**AVAILABLE DATA**.
-- ==== Sys2Proof/Syntax.lean ====
section
/-! DEFINITION. The commands of the TD4096 block: one constructor for each row of opcode_table.json, and the
operand types. Every command carries the GTS of its event (R26), in `t` or in the `Issue` of a Geldin instruction. -/

namespace Sys2Proof

/-- Who issues a bus access (R28, R359). The management SPI has no source number of its own. -/
inductive Master where
  | host | spi | debug | supervisor | trust
  deriving DecidableEq, Repr

/-- One of the four network ports (R66). -/
abbrev PortId := Fin 4

/-- One of the 80 Geldin cores: 5 x holm + core, source 32 + id (R28). -/
abbrev CoreId := Fin 80

/-- The leg of a receive stream, or a media network (R67). -/
inductive Leg where
  | red | blue
  deriving DecidableEq, Repr

/-- What goes wrong physically while a core executes one instruction (R181, R209, R352, R353). -/
inductive CoreFault where
  | none
  | residue     -- a residue or parity mismatch (R210)
  | eccRead     -- a load reads an uncorrectable word and waits for its retry (R184)
  | ibufEcc     -- an uncorrectable word in the instruction buffer (R352)
  | progBad     -- the fetch of an uncorrectable, unrepaired program word (R353)
  deriving DecidableEq, Repr

/-- The issue of one Geldin instruction: when, on which core, and what the detectors of the core report. -/
structure Issue where
  t : Gts
  core : CoreId
  fault : CoreFault := .none
  deriving DecidableEq, Repr

/-- How the product of two 24-bit operands reads them (R198). -/
inductive MulMode where
  | signed | su | uu
  deriving DecidableEq, Repr

/-- Operand fields of a MAC-group word (R223). -/
structure MacOps where
  sm : MulMode
  dual : Bool
  aa : BitVec 2
  x0 : BitVec 3
  y0 : BitVec 3
  x1 : BitVec 3
  y1 : BitVec 3
  ab : BitVec 2
  deriving DecidableEq, Repr

/-- The two parallel loads of a TAP-group word (R224): pointers, modes 0-3 and no-flag bits. -/
structure TapLoads where
  p0 : BitVec 3
  m0 : BitVec 2
  p1 : BitVec 3
  m1 : BitVec 2
  nf0 : Bool
  nf1 : Bool
  deriving DecidableEq, Repr

/-- Operand fields of an ALU-group word (R228). -/
structure AluOps where
  form : BitVec 2
  dst : BitVec 3
  s1 : BitVec 3
  s2 : BitVec 3
  ci : Bool
  cnt : BitVec 6
  deriving DecidableEq, Repr

/-- Operand fields of a memory-group word (R230). -/
structure MemOps where
  nf : Bool
  reg : BitVec 6
  mode : BitVec 3
  ea : BitVec 12
  deriving DecidableEq, Repr

/-- Operand fields of a paired-memory word (R231). -/
structure PairOps where
  nf0 : Bool
  nf1 : Bool
  reg0 : BitVec 6
  reg1 : BitVec 6
  ptr0 : BitVec 3
  mode0 : BitVec 2
  ptr1 : BitVec 3
  mode1 : BitVec 2
  deriving DecidableEq, Repr

/-- What a lane's residue checker reports for one unit of work: the first computation mismatched, and perhaps
the recomputation as well (R151, R161, R279). -/
structure LaneBad where
  unit : Nat
  twice : Bool
  deriving DecidableEq, Repr

/-- What the Supervisor measures in the Ell before a tick (R371), and the pins and lane checkers at the tick. -/
structure EllReport where
  /-- pace gauge readings by source number, in 1/4,096 Ghc/s -/
  pace : List (Nat × Nat) := []
  /-- junction temperatures of sensors 0, 1, ... in degrees C -/
  temps : List Int := []
  /-- the regulator acknowledged the commands of this boundary -/
  pmbAck : Bool := true
  /-- READ_VOUT in mV; none when it is not acknowledged -/
  vout : Option Nat := some 0
  /-- levels of the GPIO pins -/
  gpio : BitVec 32 := 0
  mixBad : List LaneBad := []
  rcBad : List LaneBad := []
  scBad : List LaneBad := []
  /-- GTS at which the sinks of asynchronous outputs took samples since the last report, by instance (R147) -/
  sinks : List (Nat × List Gts) := []
  /-- RS-FEC codewords of the Ell, corrected and not correctable, by port (R87) -/
  fec : List (PortId × Nat × Nat) := []
  deriving DecidableEq, Repr

/-- A received pause frame (R77): IEEE 802.3 link pause, or 802.1Qbb PFC with its class vector. -/
inductive PauseKind where
  | link (quanta : BitVec 16)
  | pfc (enable : BitVec 8) (quanta : List (BitVec 16))
  deriving DecidableEq, Repr
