/-- A channel of the Scanner: the aggregates of the period, silence and tones. -/
structure ScanChan where
  peak : Nat := 0
  truePeak : Nat := 0
  sq : Nat := 0
  cnt : Nat := 0
  flags : Nat := 0
  conc : Nat := 0
  skip : Bool := false
  overOn : Bool := false
  /-- state of the K-weighting's pre-filter, the sum of squares of the block, and sums and counts of the last four (R154, R155) -/
  kst : List Int := []
  ksq : Nat := 0
  kBlocks : List (Nat × Nat) := []
  silRun : Nat := 0
  silent : Bool := false
  tone : ToneState := {}
  deriving DecidableEq, Repr

/-- Rate Chain and Scanner. -/
structure RateC where
  insts : Tbl RateInst := []
  scan : Tbl ScanChan := []
  /-- result entries, eight words each (R162) -/
  results : Tbl (List Nat) := []
  /-- Ell plus one of the last window-B completion, its hc, and `late` -/
  doneEll : Nat := 0
  hcLast : Nat := 0
  late : Bool := false
  deriving DecidableEq, Repr

/-! ## Holms and Geldin cores, [07] to [09] -/

/-- The residue code of a value: v mod 7 (R208). -/
def res7 (v : Int) : BitVec 3 := BitVec.ofNat 3 (v % 7).toNat

/-- A data register, its tag and its residue (R190, R192, R208). A value is made with the residue generated from it. -/
structure DReg where
  v : BitVec 24 := 0
  tag : BitVec 4 := 0
  res : BitVec 3 := res7 v.toInt
  deriving DecidableEq, Repr

/-- An accumulator, its tag and its residue. -/
structure AReg where
  v : BitVec 56 := 0
  tag : BitVec 4 := 0
  res : BitVec 3 := res7 v.toInt
  deriving DecidableEq, Repr

/-- The register set of a core, with the residues of the address registers and of LC, and the parity of SW and PC (R190, R208). -/
structure Regs where
  d : Vector DReg 8 := Vector.replicate 8 {}
  a : Vector AReg 4 := Vector.replicate 4 {}
  p : Vector (BitVec 22) 8 := Vector.replicate 8 0
  b : Vector (BitVec 22) 8 := Vector.replicate 8 0
  l : Vector (BitVec 22) 8 := Vector.replicate 8 0
  m : Vector (BitVec 22) 8 := Vector.replicate 8 0
  lc : BitVec 16 := 0
  pRes : Vector (BitVec 3) 8 := Vector.replicate 8 0
  bRes : Vector (BitVec 3) 8 := Vector.replicate 8 0
  lRes : Vector (BitVec 3) 8 := Vector.replicate 8 0
  mRes : Vector (BitVec 3) 8 := Vector.replicate 8 0
  lcRes : BitVec 3 := 0
  /-- SW.`rnd`, `cr`, `sf`, `v`, `n`, `z` (R194) -/
  rnd : Bool := false
  cr : Bool := false
  sf : Bool := false
  v : Bool := false
  n : Bool := false
  z : Bool := false
  pc : BitVec 17 := 0
  /-- parity of the bits of SW above, and of PC -/
  swPar : Bool := false
  pcPar : Bool := false
  deriving DecidableEq, Repr

/-- A load that lands at the end of the next instruction (R244); `tap` when a TAP-group instruction issued it (R243). -/
structure Landing where
  code : Nat
  v : BitVec 24
  tag : BitVec 4
  tap : Bool
  deriving DecidableEq, Repr

/-- An entry of the loop stack (R239): the outer LC, the first word of the body, the END position. -/
structure LoopF where
  lc : BitVec 16
  start : BitVec 17
  endAt : BitVec 17
  deriving DecidableEq, Repr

**GOAL OF THE EXERCISE**. List each line of the records that holds the string "with".

**PROBLEM SOLUTION**.
/-- A received pause frame (R77): IEEE 802.3 link pause, or 802.1Qbb PFC with its class vector. -/
/-- A data register, its tag and its residue (R190, R192, R208). A value is made with the residue generated from it. -/
/-- The register set of a core, with the residues of the address registers and of LC, and the parity of SW and PC (R190, R208). -/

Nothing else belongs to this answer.